Melting curve analyses by LightCycler for 20 selected C. jejuni strains, including EF, for the detection of polymorphism at CdtB-95. A negative control is included. Vertical lines represent the presence of proline (codon CCT) (blue) (as represented by strain 81116), serine (codon TCT) (green) (as represented by strains EF, S58, and 99/373), or more than 1-bp mismatch (orange) (as represented by strain 99/12) at CdtB-95. A no-template control (NTC) was used in each run.

FIG. 6.

CDT activities of C. jejuni strains 99/68 and EF, complemented with a 2.4-kb region from C. jejuni 11168 containing the cdt genes, to give 99/68 pCDT and EF pCDT, and the same strains in which site-directed mutagenesis was performed to replace proline at CdtB-95 with serine, generating 99/68 pCDT^P95S and EF pCDT^P95S. Assays were performed in triplicate, and C. jejuni 11168 was used as a positive control.
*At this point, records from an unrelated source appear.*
-- ==== Sys2Proof/Certificates/Slice0/Obligations.lean ====
section
/-! DEFINITION. The statements about the model. Numbers are written out, so that a wrong constant of Config shows. In a
statement about a clock step, `clockEdge s` is the state with the ports of that step presented (log entry 1) and
`dueCall s = none` says that the step is a clock step, not the host's call of `READ` (log entry 9). -/

open Sys2Proof Sys2Proof.Machine

/-! ## Reset and host commands -/

/-- R32: the state after reset holds the reset value of every state element. -/
def Obligations.ResetStateHoldsTheResetValues : Prop :=
  State.reset.lastHumidity.toInt = -9999 ∧ State.reset.lastTemperature.toInt = -9999 ∧ State.reset.phase = .idle
    ∧ State.reset.ok = false ∧ State.reset.done = false ∧ State.reset.lineOe = false ∧ State.reset.lineOut = true
    ∧ (∀ k, Memory.read State.reset.frame k = 0#8) ∧ State.reset.bitCount = 0#6 ∧ State.reset.slot = 0#7
    ∧ State.reset.counter = 0#8 ∧ State.reset.delay.toNat = 0 ∧ State.reset.pin = 0#8 ∧ State.reset.timedOut = false
    ∧ State.reset.lastState = true

/-- R82: `RESET` gives every register its reset value from any state, leaves the input side alone, and a clock step with
`rst` = 1 runs it in any phase, whatever `start` and `tick` are. -/
def Obligations.ResetFromAnyState : Prop :=
  (∀ s : State, ∃ t, exec .reset s = .next t ∧ t.lastHumidity.toInt = -9999 ∧ t.lastTemperature.toInt = -9999
    ∧ t.phase = .idle ∧ t.ok = false ∧ t.done = false ∧ t.timedOut = false ∧ t.lineOe = false ∧ t.lineOut = true
    ∧ (∀ k, Memory.read t.frame k = 0#8) ∧ t.bitCount = 0#6 ∧ t.slot = 0#7 ∧ t.counter = 0#8 ∧ t.delay.toNat = 0
    ∧ t.pin = 0#8 ∧ t.lastState = true ∧ t.ports = s.ports ∧ t.script = s.script ∧ t.edge = s.edge)
  ∧ (∀ s : State, dueCall s = none → (clockEdge s).ports.rst = true → step s = exec .reset (clockEdge s))

/-- The model's choice (log entry 11): a reset ends the host's `READ`. -/
def Obligations.ResetEndsTheHostsRead : Prop :=
  ∀ s t : State, dueCall s = none → (clockEdge s).ports.rst = true → step s = .next t → t.host = HostState.quiet

/-- R80: the effect of `ATTEMPT pin` on every register, and when a clock step runs it. -/
def Obligations.AttemptStartsOneRead : Prop :=
  (∀ (pin : PinId) (s : State), ∃ t, exec (.attempt pin) s = .next t
    ∧ (∀ k, Memory.read t.frame k = 0#8) ∧ t.delay.toNat = Config.settleTicks
    ∧ t = { s with
        pin := pin, frame := t.frame, bitCount := 0#6, slot := 0#7, counter := 0#8, lastState := true,
        timedOut := false, ok := false, done := false, lineOe := true, lineOut := false,
        delay := t.delay, phase := .driveLow })
  ∧ (∀ s : State, dueCall s = none → (clockEdge s).ports.rst = false → s.phase = .idle →
      (clockEdge s).ports.start = true → step s = exec (.attempt (clockEdge s).ports.pin) (clockEdge s))

/-- R81: `NOP` only ends the `done` pulse; a clock step in IDLE with `start` = 0 runs it. -/
def Obligations.NopOnlyEndsTheDonePulse : Prop :=
  (∀ s : State, exec .nop s = .next { s with done := false })
  ∧ (∀ s : State, dueCall s = none → (clockEdge s).ports.rst = false → s.phase = .idle →
      (clockEdge s).ports.start = false → step s = exec .nop (clockEdge s))

/-- R29: after `ATTEMPT` nothing of the per-attempt state before it is left: states that agree on the result registers
and on what is not the block's go to the same state. -/
def Obligations.AttemptForgetsThePast : Prop :=
  ∀ (pin : PinId) (s s' : State), s'.lastHumidity = s.lastHumidity → s'.lastTemperature = s.lastTemperature →
    s'.ports = s.ports → s'.script = s.script → s'.edge = s.edge → s'.host = s.host →
    exec (.attempt pin) s' = exec (.attempt pin) s

/-! ## The wake-up handshake -/

/-- R88: `WAIT` takes one from `DELAY` and changes nothing else; a tick step of a driven phase with `DELAY` not 1 runs
it; a clock step there that is no tick step runs nothing; and `DELAY` is not 0 in a driven phase. -/
def Obligations.WaitLetsOneTickGoBy : Prop :=
  (∀ s : State, s.delay.toNat ≠ 0 →
    ∃ t, exec .wait s = .next t ∧ t.delay.toNat = s.delay.toNat - 1 ∧ t = { s with delay := t.delay })
  ∧ (∀ s : State, dueCall s = none → (clockEdge s).ports.rst = false → (s.phase = .driveLow ∨ s.phase = .driveHigh) →
      (clockEdge s).ports.tick = true → s.delay.toNat ≠ 1 → step s = exec .wait (clockEdge s))
  ∧ (∀ s : State, dueCall s = none → (clockEdge s).ports.rst = false → (s.phase = .driveLow ∨ s.phase = .driveHigh) →
      (clockEdge s).ports.tick = false → step s = .next (clockEdge s))
  ∧ (∀ s : State, s.Inv → (s.phase = .driveLow ∨ s.phase = .driveHigh) → s.delay.toNat ≠ 0)

/-- The model's choice (log entry 5) for `DELAY` = 0, which R88 says cannot occur: the register of `DELAY_W` bits
wraps. -/
def Obligations.WaitAtZeroWraps : Prop :=
  ∀ s : State, s.delay.toNat = 0 →
    ∃ t, exec .wait s = .next t ∧ t.delay.toNat = 2 ^ Config.delayWidth - 1 ∧ t = { s with delay := t.delay }

/-- R7: `DELAY_W` is the smallest width that holds both durations, each at least 1. -/
def Obligations.DelayWidthIsTheSmallest : Prop :=
  1 ≤ Config.settleTicks ∧ 1 ≤ Config.releaseTicks
    ∧ ∀ w : Nat, max Config.settleTicks Config.releaseTicks < 2 ^ w ↔ Config.delayWidth ≤ w

/-- R89: `RAISE`, and when a clock step runs it. -/
def Obligations.RaiseDrivesTheWireHigh : Prop :=
  (∀ s : State, ∃ t, exec .raise s = .next t ∧ t.delay.toNat = Config.releaseTicks
    ∧ t = { s with lineOut := true, delay := t.delay, phase := .driveHigh })
  ∧ (∀ s : State, dueCall s = none → (clockEdge s).ports.rst = false → s.phase = .driveLow →
      (clockEdge s).ports.tick = true → s.delay.toNat = 1 → step s = exec .raise (clockEdge s))

/-- R90: `RELEASE`, when a clock step runs it, and what the registers then hold. -/
def Obligations.ReleaseHandsTheWireOver : Prop :=
  (∀ s : State, exec .release s = .next { s with lineOe := false, phase := .scan })
  ∧ (∀ s : State, dueCall s = none → (clockEdge s).ports.rst = false → s.phase = .driveHigh →
      (clockEdge s).ports.tick = true → s.delay.toNat = 1 → step s = exec .release (clockEdge s))
  ∧ (∀ s : State, s.Inv → s.phase = .driveHigh →
      s.lineOut = true ∧ s.slot = 0#7 ∧ s.counter = 0#8 ∧ s.lastState = true ∧ s.bitCount = 0#6
        ∧ ∀ k, Memory.read s.frame k = 0#8)

/-- R86, R87: from the state `ATTEMPT` leaves, while no reset comes: low drive for `SETTLE_TICKS` tick steps, high drive
for `RELEASE_TICKS` more, then the scan, whatever clock steps lie between the tick steps. -/
def Obligations.HandshakeDrivesLowThenHigh : Prop :=
  ∀ (s : State) (q rest : List PortsIn), s.Inv → s.host.call = none → s.phase = .driveLow →
    s.delay.toNat = Config.settleTicks → s.script = q ++ rest → NoReset q →
    (ticks q < Config.settleTicks →
      ∃ t, Reaches q.length s t ∧ t.phase = .driveLow ∧ t.lineOe = true ∧ t.lineOut = false)
    ∧ (Config.settleTicks ≤ ticks q → ticks q < Config.settleTicks + Config.releaseTicks →
      ∃ t, Reaches q.length s t ∧ t.phase = .driveHigh ∧ t.lineOe = true ∧ t.lineOut = true)
    ∧ (ticks q = Config.settleTicks + Config.releaseTicks → EndsWithTick q →
      ∃ t, Reaches q.length s t ∧ t.phase = .scan ∧ t.lineOe = false ∧ t.script = rest
        ∧ t.slot = 0#7 ∧ t.counter = 0#8 ∧ t.bitCount = 0#6 ∧ t.lastState = true)

/-! ## Sampling and classification -/

/-- R93: `COUNT`, and when a clock step runs it. -/
def Obligations.CountRecordsOneSample : Prop :=
  (∀ (i : BitVec 7) (c : BitVec 8) (s : State), exec (.count i c) s = .next { s with counter := s.counter + 1#8 })
  ∧ (∀ s : State, dueCall s = none → (clockEdge s).ports.rst = false → s.phase = .scan →
      (clockEdge s).ports.tick = true → (clockEdge s).ports.lineIn = s.lastState → s.slot.toNat ≤ 84 →
      s.counter.toNat ≤ 253 →
      step s = exec (.count s.slot s.counter) (clockEdge s) ∧ (s.counter + 1#8).toNat = s.counter.toNat + 1)

/-- R94: `TMO`, and when a clock step runs it. -/
def Obligations.TimeoutEndsTheScan : Prop :=
  (∀ (i : BitVec 7) (s : State),
    exec (.tmo i) s = .next { s with counter := 255#8, timedOut := true, phase := .validate })
  ∧ (∀ s : State, dueCall s = none → (clockEdge s).ports.rst = false → s.phase = .scan →
      (clockEdge s).ports.tick = true → (clockEdge s).ports.lineIn = s.lastState → s.slot.toNat ≤ 84 →
      s.counter.toNat = 254 → step s = exec (.tmo s.slot) (clockEdge s))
Error bars indicate standard deviations.

FIG. 7.

RT-PCR of total RNA extracted from the cecal contents of chickens colonized with C. jejuni strain C289/6 (CDT positive) and from campylobacter-free birds, using primers DS15 and DS18 to detect the expression of cdtA and cdtB. C. jejuni 11168 grown in vitro was used as the positive control. Lanes A, reverse-transcribed RNA sample; lanes B, RT-negative controls; lanes C, DNA controls; lanes M., 1-kb ladder.

FIG. 8.

Lysates of C. jejuni strains 81116, 81-176, and 11168 were treated with rabbit antisera directed against strain 81116 whole cells (R12) (), strain EF (R43) (▪), pooled campylobacteriosis patient sera (), or pooled experimentally colonized chicken sera (∥) prior to CDT activity assays. Sera from pooled normal human blood donors (▧) as well as sera from preimmunized rabbits (§) and uncolonized chickens (data not shown) were used as controls. The lysates were tested for CDT activity and the percent neutralization determined by comparison with untreated lysates. Error bars indicate standard deviations.

FIG. 9.

Western blots showing reactivities of sera from human blood donors (lanes A), human campylobacteriosis patients (lanes B), uncolonized chickens (lanes C), and experimentally C. jejuni 81116-colonized chickens (lanes D) to total protein profiles of C. jejuni 11168 and 81-176. Molecular mass markers (M) are shown on right.